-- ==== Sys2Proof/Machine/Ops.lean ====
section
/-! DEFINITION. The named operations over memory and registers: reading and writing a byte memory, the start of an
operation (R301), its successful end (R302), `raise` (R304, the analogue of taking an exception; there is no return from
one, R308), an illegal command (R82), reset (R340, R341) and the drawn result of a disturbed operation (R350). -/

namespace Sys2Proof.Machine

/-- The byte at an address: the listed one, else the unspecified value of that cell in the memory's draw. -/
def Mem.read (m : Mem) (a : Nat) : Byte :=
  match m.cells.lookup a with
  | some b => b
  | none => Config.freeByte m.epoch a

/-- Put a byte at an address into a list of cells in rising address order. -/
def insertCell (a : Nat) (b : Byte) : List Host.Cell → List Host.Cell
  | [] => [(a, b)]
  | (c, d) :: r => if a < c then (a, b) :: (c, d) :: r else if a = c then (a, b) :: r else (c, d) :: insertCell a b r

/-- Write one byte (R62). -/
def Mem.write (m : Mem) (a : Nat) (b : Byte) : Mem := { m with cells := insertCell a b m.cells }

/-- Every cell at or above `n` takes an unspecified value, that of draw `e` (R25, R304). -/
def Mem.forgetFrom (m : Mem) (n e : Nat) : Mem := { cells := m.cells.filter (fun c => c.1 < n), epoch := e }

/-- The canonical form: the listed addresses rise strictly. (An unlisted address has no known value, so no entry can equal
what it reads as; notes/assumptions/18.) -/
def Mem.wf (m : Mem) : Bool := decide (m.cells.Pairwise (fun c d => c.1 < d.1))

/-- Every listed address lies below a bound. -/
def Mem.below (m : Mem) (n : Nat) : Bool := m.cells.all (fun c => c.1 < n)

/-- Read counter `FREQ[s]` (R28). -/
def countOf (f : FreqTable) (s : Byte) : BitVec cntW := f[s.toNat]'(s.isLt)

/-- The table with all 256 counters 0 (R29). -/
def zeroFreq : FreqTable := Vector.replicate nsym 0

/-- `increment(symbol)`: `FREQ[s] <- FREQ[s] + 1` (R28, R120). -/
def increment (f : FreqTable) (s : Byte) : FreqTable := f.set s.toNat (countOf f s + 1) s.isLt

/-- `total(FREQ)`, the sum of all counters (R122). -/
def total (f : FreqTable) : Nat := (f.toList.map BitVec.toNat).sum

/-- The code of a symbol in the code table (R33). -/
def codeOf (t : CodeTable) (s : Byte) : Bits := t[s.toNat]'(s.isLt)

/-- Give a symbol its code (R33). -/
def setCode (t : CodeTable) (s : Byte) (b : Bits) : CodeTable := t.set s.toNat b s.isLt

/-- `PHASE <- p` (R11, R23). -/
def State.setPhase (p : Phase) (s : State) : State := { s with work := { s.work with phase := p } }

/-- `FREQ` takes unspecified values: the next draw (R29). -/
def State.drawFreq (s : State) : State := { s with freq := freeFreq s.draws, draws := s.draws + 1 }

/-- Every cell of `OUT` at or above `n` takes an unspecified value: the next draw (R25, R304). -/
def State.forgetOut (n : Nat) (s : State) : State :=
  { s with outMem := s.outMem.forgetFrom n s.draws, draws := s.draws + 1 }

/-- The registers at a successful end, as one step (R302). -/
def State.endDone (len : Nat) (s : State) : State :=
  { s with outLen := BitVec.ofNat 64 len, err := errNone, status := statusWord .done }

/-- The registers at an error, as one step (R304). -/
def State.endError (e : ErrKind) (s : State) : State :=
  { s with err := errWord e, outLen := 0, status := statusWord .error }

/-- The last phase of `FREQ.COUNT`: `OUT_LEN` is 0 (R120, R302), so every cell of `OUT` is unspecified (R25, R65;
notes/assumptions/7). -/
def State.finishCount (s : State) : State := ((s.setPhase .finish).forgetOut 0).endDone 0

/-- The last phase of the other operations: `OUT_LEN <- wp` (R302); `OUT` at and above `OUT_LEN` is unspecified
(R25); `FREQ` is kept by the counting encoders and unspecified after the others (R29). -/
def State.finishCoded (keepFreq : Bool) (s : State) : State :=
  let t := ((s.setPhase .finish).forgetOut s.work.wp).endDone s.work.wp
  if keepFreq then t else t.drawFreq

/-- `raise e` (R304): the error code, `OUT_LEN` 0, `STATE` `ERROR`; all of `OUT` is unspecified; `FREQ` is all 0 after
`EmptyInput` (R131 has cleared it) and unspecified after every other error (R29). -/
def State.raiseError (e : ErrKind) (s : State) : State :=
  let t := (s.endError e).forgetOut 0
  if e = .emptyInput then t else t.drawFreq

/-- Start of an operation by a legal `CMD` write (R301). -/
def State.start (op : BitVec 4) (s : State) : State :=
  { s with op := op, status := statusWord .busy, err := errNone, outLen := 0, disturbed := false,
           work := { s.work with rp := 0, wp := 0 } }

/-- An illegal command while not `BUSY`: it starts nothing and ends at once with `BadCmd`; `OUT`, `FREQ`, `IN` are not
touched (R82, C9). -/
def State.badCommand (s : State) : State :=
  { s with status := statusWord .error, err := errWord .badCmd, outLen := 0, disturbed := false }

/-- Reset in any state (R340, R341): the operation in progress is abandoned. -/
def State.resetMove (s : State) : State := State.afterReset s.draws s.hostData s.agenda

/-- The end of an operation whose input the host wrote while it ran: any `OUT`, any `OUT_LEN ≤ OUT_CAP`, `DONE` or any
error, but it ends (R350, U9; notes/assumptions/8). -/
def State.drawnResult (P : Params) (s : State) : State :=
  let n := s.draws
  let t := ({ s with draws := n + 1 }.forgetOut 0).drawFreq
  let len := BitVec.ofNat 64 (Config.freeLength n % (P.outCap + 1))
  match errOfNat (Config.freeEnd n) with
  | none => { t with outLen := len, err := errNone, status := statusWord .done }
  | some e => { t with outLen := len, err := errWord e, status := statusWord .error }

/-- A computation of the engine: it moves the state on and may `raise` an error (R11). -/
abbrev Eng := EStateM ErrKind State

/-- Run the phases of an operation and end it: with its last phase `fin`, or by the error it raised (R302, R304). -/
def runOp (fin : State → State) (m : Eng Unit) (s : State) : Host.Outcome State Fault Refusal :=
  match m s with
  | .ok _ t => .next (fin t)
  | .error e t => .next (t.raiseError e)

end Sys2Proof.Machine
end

# # #

### WHAT TO DO:
Count the lines in the listing where the string "drawFreq" appears. Answer with the number only.

### FINISHED EXERCISE:
4